UPDATED 17:02 EDT / OCTOBER 27 2020


SpaceX starts beta program for its Starlink satellite network

SpaceX Corp. today launched the public beta test program for its Starlink internet network, which uses satellites deployed hundreds of miles above the Earth to deliver wireless connectivity.

The launch is a milestone for a nascent field that could become quite competitive in the coming years. Amazon.com Inc. is building its own satellite constellation as part of a $10-billion-plus project that will similarly focus on providing internet connectivity.

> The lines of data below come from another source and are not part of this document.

-- ==== Sys2Proof/Machine/Lifecycle.lean ====
section
/-! DEFINITION. What threads and teams hold and give back: deferred results (R29 to R31, R126), lane grants (R35, R38),
the matrix claim (R196 to R198), barriers (R193), row locks (R246), the end of a thread and of a team (R112, R276), and
kills (R398, R399, R342). -/
namespace Sys2Proof.Machine

/-- Changes a thread of a team wherever it stands: in its place, or saved (R392). -/
def State.updThread (s : State) (tid team : Nat) (f : Thread → Thread) : State :=
  if (s.thread tid).team = team && (s.thread tid).status != .absent then s.setThread tid (f (s.thread tid))
  else { s with saved := s.saved.map (fun e => if e.1 = tid && e.2.team = team then (e.1, f e.2) else e) }
/-- The serial maximum of a thread's write times, kept for the thread and for its team (R359). -/
def joinTime (a : Option Time) (t : Time) : Option Time := some (match a with | some x => serialMax x t | none => t)
def State.noteWrite (s : State) (tid team : Nat) (t : Time) : State :=
  let s := s.updThread tid team (fun x => { x with maxWrite := joinTime x.maxWrite t })
  { s with teams := s.teams.map (fun y => if y.id = team then { y with maxWrite := joinTime y.maxWrite t } else y) }

/-! Deferred results. -/
/-- One answer of a deferred result's requests: a write time, a value, an error. -/
structure Answer where
  time : Option Time
  value : Option Word
  error : Option Word
  deriving DecidableEq, Repr
/-- The error with the lower class, then detail, dominates, as WJOIN orders them (R176, R187). -/
def joinError (a b : Option Word) : Option Word :=
  match a, b with
  | some x, some y => some (joinWitness 0 x y)
  | none, y => y
  | x, none => x
def joinErrors (l : List Word) : Option Word := l.foldl (fun a w => joinError a (some w)) none
def Group.take (g : Group) (a : Answer) : Group :=
  { g with left := g.left - 1, time := (match a.time with | some t => joinTime g.time t | none => g.time),
           value := (match a.value with | some v => some v | none => g.value), error := joinError g.error a.error,
           ready := g.left ≤ 1 }
def State.answer (s : State) (gid : Option Nat) (a : Answer) : State :=
  match gid with
  | none => s
  | some g => { s with groups := s.groups.map (fun x => if x.gid = g then x.take a else x) }
/-- The value of result `which` of a group: the value or witness, or the error in place of either (R30, R176). -/
def Group.result (g : Group) (which : Nat) : Word :=
  match g.error with
  | some e => e
  | none => if which = 1 then (match g.second with | some v => v | none => optWitness g.time)
    else match g.value with
      | some v => v
      | none => optWitness g.time
/-- Writes a group's results into its registers that are still pending on it (R30, R31). -/
def Thread.takeResult (t : Thread) (g : Group) : Thread :=
  let t := g.dests.foldl (fun t d =>
    if mget 0 t.pending d.1 = g.gid then { t with sregs := mset 0 t.sregs d.1 (g.result d.2), pending := mdel t.pending d.1 } else t) t
  let t := if g.vl then { t with vlOut := t.vlOut - 1, vl := (match g.error, g.setVl with | some _, some _ => 0 | none, some n => n | _, none => t.vl) } else t
  if g.claim then { t with mclaimOut := false } else t

/-! Lane grants. -/
/-- The contents a register keeps below a slot count; above, 0 with the none mark set (R38). -/
def VReg.cut (v : VReg) (n : Nat) : VReg := { v with slots := v.slots.filter (·.1 < n), clear := v.clear.filter (·.1 < n) }
/-- A thread's grant changes (R38). Bits of m registers for groups newly granted, of which R38 says nothing, are 0 (DESIGN CHOICE, log entry 63). -/
def Thread.regrant (t : Thread) (lanes : BitVec 16) : Thread :=
  let t' := { t with lanes := lanes }
  let n := Nat.min t.vlmax t'.vlmax
  { t' with vregs := t.vregs.map (fun e => (e.1, e.2.cut n)), vl := Nat.min t.vl t'.vlmax,
            mregs := t.mregs.map (fun e => (e.1, BitVec.ofNat 16384 (e.2.toNat % 2 ^ (1024 * t'.groups)))) }
def State.freeGroups (s : State) (tile : Nat) (m : BitVec 16) : State :=
  let t := s.tile tile
  s.setTile tile { t with free := t.free ||| (m &&& ~~~t.lost) }
/-- Groups leave the pool; from this cycle on they are charged (R370). -/
def State.takeGroups (s : State) (tile : Nat) (m : BitVec 16) : State :=
  let t := s.tile tile
  s.setTile tile { t with free := t.free &&& ~~~m, held := (groupList m).foldl (fun h g => mset 0 h g s.cycle) t.held }
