/-! What an instruction takes. -/
/-- The token type an operand asks for (R21); `result` also takes the promise of a deferred result (R19, R29). -/
inductive Want where
  | scalar | vector | mask | any | count | result
  deriving DecidableEq, Repr
def wA : List (Opnd × Want) := [(.a, .scalar)]
def wAB : List (Opnd × Want) := [(.a, .scalar), (.b, .scalar)]
def wABC : List (Opnd × Want) := [(.a, .scalar), (.b, .scalar), (.c, .scalar)]
def wV : List (Opnd × Want) := [(.a, .vector)]
def wVV : List (Opnd × Want) := [(.a, .vector), (.b, .vector)]
def wVVV : List (Opnd × Want) := [(.a, .vector), (.b, .vector), (.c, .vector)]
def wM : List (Opnd × Want) := [(.a, .mask)]
def wMM : List (Opnd × Want) := [(.a, .mask), (.b, .mask)]
/-- The operands of an opcode's description, C of a witness-taking instruction among them (R87). -/
def Opcode.wants : Opcode → List (Opnd × Want)
  | .rds | .rdv | .rdm | .null | .lit | .pcb | .br | .call | .yield | .halt | .sysc | .trap | .eret | .csrr | .icinv | .wnow
  | .vid | .mrel | .mrd | .mzero | .wloada | .wswap | .wstat | .cpgo | .cpqf => []
  | .wrs => [(.a, .result)]
  | .wrv => [(.a, .vector)]
  | .wrm => wM
  | .mov => [(.a, .any)]
  | .bri | .calli | .csrw | .lclaim | .clz | .ctz | .popc | .bswap | .sptest | .wtest | .wfloor | .mclaim | .mdecay | .wtable
  | .wexp | .mspill | .pfence | .pstat | .cpset | .cpstat | .cpabort | .pref | .vfill | .vbcast | .bar => wA
  | .tlbinv | .setvl | .add | .sub | .mul | .mulh | .mulhn | .div | .divn | .rem | .remn | .and | .or | .xor | .andn | .shl | .shr
  | .sra | .rotl | .min | .max | .minn | .maxn | .sext | .zext | .bfx | .teq | .tne | .tlt | .tle | .tltn | .tlen | .tbit
  | .spcast | .padd | .wjoin | .plock | .punlock | .plaunch | .wcfg | .mfill | .claimel => wAB
  | .bfi | .sel | .acas | .aadd | .aswap | .amin | .amax | .aand | .aor | .axor | .st | .mwait | .vlds => wABC
  | .ld | .vld | .vldff | .wload | .vldp => [(.a, .scalar), (.c, .scalar)]
  | .vldx | .vst | .vstp | .vsts => [(.a, .scalar), (.b, .vector), (.c, .scalar)]
  | .vstx | .vsadd => [(.a, .scalar), (.b, .vector), (.c, .vector)]
  | .vadd | .vsub | .vmul | .vmulw | .vdiv | .vmin | .vmax | .vand | .vor | .vxor | .vceq | .vcne | .vclt | .vcle | .vcun
  | .vperm => wVV
  | .vfma | .vfms | .vdot => wVVV
  | .vsqrt | .vrcp | .vrsq | .vexp2 | .vlog2 | .vabs | .vneg | .vnot | .vclass | .vcvt | .vscale | .vtag | .vsum | .vrmax
  | .vrmin | .mmul | .mwr => wV
  | .vshl | .vshr | .vsra => [(.a, .vector), (.b, .count)]
  | .vsel => [(.a, .vector), (.b, .vector), (.c, .mask)]
  | .vrot | .vslide | .vext => [(.a, .vector), (.b, .scalar)]
  | .vins => [(.a, .vector), (.b, .scalar), (.c, .scalar)]
  | .vcomp | .vexpd => [(.a, .vector), (.b, .mask)]
  | .mand | .mor | .mxor => wMM
  | .mnot | .mpop | .mfirst => wM
/-- The memory-class opcodes that take C in every form: the strides, indices and ACAS's expected value (R166). -/
def Opcode.ownC : Opcode → Bool
  | .vsts | .vstx | .vsadd | .acas => true
  | _ => false
/-- The memory-class opcodes whose literal is a tag, not operand B (R179, R262). -/
def Opcode.litTag : Opcode → Bool
  | .vld | .vlds | .vldx | .vldff | .vldp => true
  | _ => false
def Raw.w2 (r : Raw) : Word32 :=
  match r.form with
  | .x _ _ w => w | .px _ w => w | .v _ _ w _ => w | .k _ _ w => w | .m _ m _ => m.off | .imm _ (.word _ v) => v
  | _ => 0
/-- IB of R136, on the opcodes that have it. -/
def Raw.ib (r : Raw) : Bool :=
  match r.op with
  | .vshl | .vshr | .vsra | .vrot | .vslide | .vext | .vins => r.w2.msb
  | _ => false
/-- The operands an instruction takes tokens for, P aside (R87). -/
def Raw.takes (r : Raw) : List (Opnd × Want) :=
  let drop (o : Opnd) := r.op.wants.filter (fun e => e.1 != o)
  match r.form with
  | .imm .. => drop .b
  | .v _ _ _ (some _) => drop .a
  | .v .. => if r.ib then drop .b else if r.op = .vdot && !r.w2.getLsbD 0 then drop .c else r.op.wants
  | .m _ m l =>
    r.op.wants.filter (fun e => !(e.1 == .b && l.isSome && !r.op.litTag) && !(e.1 == .c && !m.wi && !r.op.ownC))
  | .x .. => if r.op = .bar && r.w2.getLsbD 15 then [] else r.op.wants
  | .k .. => if r.op = .mfill && !r.w2.getLsbD 2 then drop .b else r.op.wants
  | .b _ => if r.op = .vdot then drop .c else r.op.wants
  | _ => r.op.wants

/-- PR (R78). -/
def Raw.pr (r : Raw) : Pred :=
  match r.form with
  | .rr f => f.pr | .rw f => f.pr | .j f => f.pr | .b b => b.pr | .p p => p | .x b _ _ => b.pr | .px p _ => p | .imm b _ => b.pr
  | .v b _ _ _ => b.pr | .m b _ _ => b.pr | .k k _ _ => k.pr
/-- T0 to T3 (R79). -/
def Raw.targets (r : Raw) : List Target :=
  match r.form with
  | .rr f => [f.t0]
  | .b b => [b.t0, b.t1]
  | .x b x _ => [b.t0, b.t1, x.t2, x.t3]
  | .imm b (.word x _) => [b.t0, b.t1, x.t2, x.t3]
  | .imm b (.litX x _) => [b.t0, b.t1, x.t2, x.t3]
  | .imm b (.lit _) => [b.t0, b.t1]
  | .v b v _ _ => [b.t0, b.t1, v.t2, v.t3]
  | .m b m _ => [b.t0, b.t1, m.t2]
  | .k _ k _ => [k.t0, k.t1, k.t2]
  | _ => []
def Raw.reg (r : Raw) : Nat := match r.form with | .rr f => f.reg.toNat | .rw f => f.reg.toNat | _ => 0
def Raw.vword (r : Raw) : VWord := match r.form with | .v _ v _ _ => v | _ => ⟨none, none, 0, .dyn, false, false⟩
def Raw.mword (r : Raw) : MWord := match r.form with | .m _ m _ => m | _ => ⟨none, 0, 0, .generic, false, false, false, false, false, false, 0⟩
def Raw.lit (r : Raw) : Option Word := match r.form with | .m _ _ l => l | .v _ _ _ l => l | _ => none
def Raw.lsid (r : Raw) : Option Nat := match r.form with | .m _ m _ => some m.lsid.toNat | _ => none
def Raw.msid (r : Raw) : Option Nat := match r.form with | .k k _ _ => some k.msid.toNat | _ => none
/-- What the words supply in place of operand B (R77, R86, R136). -/
def Raw.immB (r : Raw) : Option Word :=
  match r.form with
  | .imm _ (.word _ v) => some (v.signExtend 64)
  | .imm _ (.lit v) => some v
  | .imm _ (.litX _ v) => some v
  | .m _ _ (some l) => if r.op.wants.any (fun e => e.1 == .b) && !r.op.litTag then some l else none
  | .v _ _ w _ => if r.ib then some (match r.op with | .vshl | .vshr | .vsra => (w.setWidth 8).setWidth 64 | _ => (w.setWidth 14).setWidth 64) else none
  | _ => none
/-- What the literal of VFILL and VBCAST supplies in place of A (R153). -/
def Raw.immA (r : Raw) : Option Word := match r.form with | .v _ _ _ l => l | _ => none

/-- Where an instruction's results go (R79). -/
def Raw.sends {α : Type} (r : Raw) (main alt : Option α) : List (TargetRef × α) :=
  (r.targets.zipIdx).filterMap (fun e =>
    match e.1, (if e.2 < 2 then main else match alt with | some t => some t | none => main) with
    | some t, some k => some (t, k)
    | _, _ => none)

/-! Classes of opcodes. -/
/-- The store class (R86). -/
def Opcode.store : Opcode → Bool
  | .st | .vst | .vsts | .vstx | .vsadd | .aadd | .aswap | .acas | .amin | .amax | .aand | .aor | .axor | .claimel | .vstp => true
  | _ => false
def Opcode.isExit : Opcode → Bool
  | .br | .bri | .call | .calli | .yield | .halt | .sysc => true
  | _ => false
def Opcode.writesReg : Opcode → Bool
  | .wrs | .wrv | .wrm => true
  | _ => false
/-- The instructions whose results are deferred (R29). -/
def Opcode.deferred (o : Opcode) : Bool :=
  o.store || (match o with | .setvl | .lclaim | .mclaim | .cpgo | .plock | .plaunch | .bar => true | _ => false)
/-- Instructions on whose elements P and nulls act one by one (R22, R23); on the others a mask P acts through bit 0 (R130). MOV is either, as its
operand is. -/
def Opcode.elementwise : Opcode → Bool
  | .mov | .rdv | .rdm | .wrv | .wrm | .mmul | .mrd | .mwr | .wexp | .vld | .vlds | .vldx | .vldff | .vldp | .vst | .vsts | .vstx | .vsadd | .vstp => true
  | .vadd | .vsub | .vmul | .vmulw | .vfma | .vfms | .vdiv | .vsqrt | .vrcp | .vrsq | .vexp2 | .vlog2 | .vmin | .vmax | .vabs | .vneg => true
  | .vand | .vor | .vxor | .vnot | .vshl | .vshr | .vsra | .vceq | .vcne | .vclt | .vcle | .vcun | .vclass | .vsel | .vfill | .vbcast | .vid => true
  | .vcvt | .vscale | .vtag | .vsum | .vrmax | .vrmin | .vdot | .vperm | .vrot | .vslide | .vcomp | .vexpd | .vext | .vins => true
  | .mand | .mor | .mxor | .mnot | .mpop | .mfirst => true
  | _ => false
/-- Instructions that check the tags of vector operands (R56), the type of each operand among them. -/
def Opcode.tagged : Opcode → Bool
  | .mmul | .mwr | .vldx | .vst | .vsts | .vstx | .vsadd | .vstp => true
  | .vadd | .vsub | .vmul | .vmulw | .vfma | .vfms | .vdiv | .vsqrt | .vrcp | .vrsq | .vexp2 | .vlog2 | .vmin | .vmax | .vabs | .vneg => true
  | .vand | .vor | .vxor | .vnot | .vshl | .vshr | .vsra | .vceq | .vcne | .vclt | .vcle | .vcun | .vclass | .vsel => true
  | .vcvt | .vscale | .vtag | .vsum | .vrmax | .vrmin | .vdot | .vperm | .vrot | .vslide | .vcomp | .vexpd | .vext | .vins => true
  | _ => false
/-- Instructions that FLOOR bounds or that test it (R172, R190). -/
def Opcode.underFloor : Opcode → Bool
  | .ld | .vld | .vlds | .vldx | .vldff | .mwait | .pref | .wtest | .vldp | .vstp | .plock | .punlock | .plaunch | .cpgo => true
  | _ => false
/-- Instructions that act on the matrix unit's state (R196), the claim's own aside. -/
def Opcode.onView : Opcode → Bool
  | .mmul | .mrd | .mwr | .mzero | .mdecay | .wcfg | .wtable | .wload | .wloada | .wswap | .wexp | .wstat | .mspill | .mfill => true
  | _ => false
/-- `r` reads what `o`, of an older block, writes when its block commits, so it fires after that commit: the mode, a CSR, translation or the
place of the next block; VL and the grant (R126); a vector or mask register (R28); FLOOR (R172); the claim (R45) and the state of R196
(R202); the row locks (R244, R248, R261); the shadow set, and a queue's entries (R266, R271). Every other pair fires in any order (R17, R34). -/
def Raw.follows (r o : Raw) : Bool :=
  let csr := r.op == .csrr
  match o.op with
  | .csrw | .eret | .icinv | .tlbinv | .yield | .halt | .sysc | .bar => true
  | .setvl | .lclaim | .claimel => r.op.elementwise || r.op.onView || csr
  | .wrv => r.op == .rdv && r.reg == o.reg
  | .wrm => r.op == .rdm && r.reg == o.reg
  | .wfloor => r.op.underFloor || r.op.onView || csr
  | .mspill => r.op.underFloor || r.op.onView || csr
  | .mmul | .mrd | .mwr | .mzero | .mdecay | .wcfg | .wtable | .wload | .wloada | .wswap | .wexp | .wstat | .mfill | .mclaim | .mrel => r.op.onView || csr
  | .plock | .punlock => r.op == .plock || r.op == .plaunch || r.op == .vldp || r.op == .vstp
  | .cpset => r.op == .cpgo || csr
  | .cpgo | .cpqf => r.op == .cpstat || r.op == .cpabort || csr
  | .cpabort => r.op == .cpstat
  | _ => false
/-- Instructions that fire in a speculative block whatever the older blocks hold: they read nothing but tokens and s registers. -/
def Opcode.scalarClass : Opcode → Bool
  | .rds | .wrs | .mov | .null | .lit | .pcb | .br | .bri | .call | .calli | .yield | .halt | .sysc | .trap
  | .add | .sub | .mul | .mulh | .mulhn | .div | .divn | .rem | .remn | .and | .or | .xor | .andn | .shl | .shr | .sra | .rotl
  | .min | .max | .minn | .maxn | .clz | .ctz | .popc | .bswap | .sext | .zext | .bfx | .bfi | .sel | .teq | .tne | .tlt | .tle
  | .tltn | .tlen | .tbit | .sptest | .padd => true
  | _ => false
/-- Instructions that change nothing of the thread but s registers, its place and FFLAGS when their block commits: past blocks made of
these alone, the CSRs that a younger block began with stand (R28, R117). -/
def Opcode.quiet : Opcode → Bool
  | .yield | .halt | .sysc | .trap => false
  | .spcast | .rdv | .rdm | .vadd | .vsub | .vmul | .vmulw | .vfma | .vfms | .vdiv | .vsqrt | .vrcp | .vrsq | .vexp2 | .vlog2 | .vmin
  | .vmax | .vabs | .vneg | .vand | .vor | .vxor | .vnot | .vshl | .vshr | .vsra | .vceq | .vcne | .vclt | .vcle | .vcun | .vclass
  | .vsel | .vfill | .vbcast | .vid | .vcvt | .vscale | .vtag | .vsum | .vrmax | .vrmin | .vdot | .vperm | .vrot | .vslide | .vcomp
  | .vexpd | .vext | .vins | .mand | .mor | .mxor | .mnot | .mpop | .mfirst | .ld | .vld | .vlds | .vldx | .vldff | .wjoin | .wnow
  | .wtest | .pref | .pfence | .pstat | .cpstat => true
  | o => o.scalarClass

end Sys2Proof
namespace Sys2Proof.Machine

def Token.fits : Token → Want → Bool
  | .null, _ => true
  | _, .any => true
  | .scalar _, .scalar => true
  | .scalar _, .count => true
  | .scalar _, .result => true
  | .deferred .., .result => true
  | .vector .., .vector => true
  | .vector .., .count => true
  | .mask _, .mask => true
  | _, _ => false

SpaceX had initially tested Starlink with employees, then added a landing page to its website where consumers could register to indicate their interest in the beta program. The company today started sending out emails to a subset of the registered users inviting them to sign up for Starlink internet access. The service is available via a $99-a-month subscription, which requires buying a $499 antenna kit for connecting to the orbiting Starlink satellites.

“Expect to see data speeds vary from 50Mb/s to 150Mb/s and latency from 20ms to 40ms over the next several months as we enhance the Starlink system,” SpaceX informed users in the email, which was obtained by CNBC. “There will also be brief periods of no connectivity at all.”

The company has launched nearly 900 Starlink satellites to date that will deliver internet services to users in the northern United States. To provide full global coverage, SpaceX plans to deploy tens of thousands of satellites in an undertaking that it estimates could cost $10 billion.

Providing consumer internet services isn’t the only way the company plans to recoup the investment. It’s also pitching Starlink to enterprise and public sector customers, saying the satellite constellation will facilitate internet access for devices in far-flung locations beyond the reach of traditional broadband networks. SpaceX this month announced a partnership with Microsoft Corp. to give customers of its Azure public cloud access to Starlink for their edge computing projects.

The idea of delivering internet connectivity from space is not new, but SpaceX is putting on a new spin on the concept with Starlink. Unlike traditional communications satellites that are perched thousands of miles above the Earth, the Starlink constellation is deployed in so-called low-Earth orbit at altitudes of just a few hundred miles. This closer proximity to the surface reduces latency and lowers launch costs, which makes it more practical to deploy satellites in large numbers.

Participants in the Starlink beta will have access to a mobile app for managing their networks. The app provides instructions on how to install the Starlink satellite dish and enables users to check connection quality, as well as see what devices are connected to the network.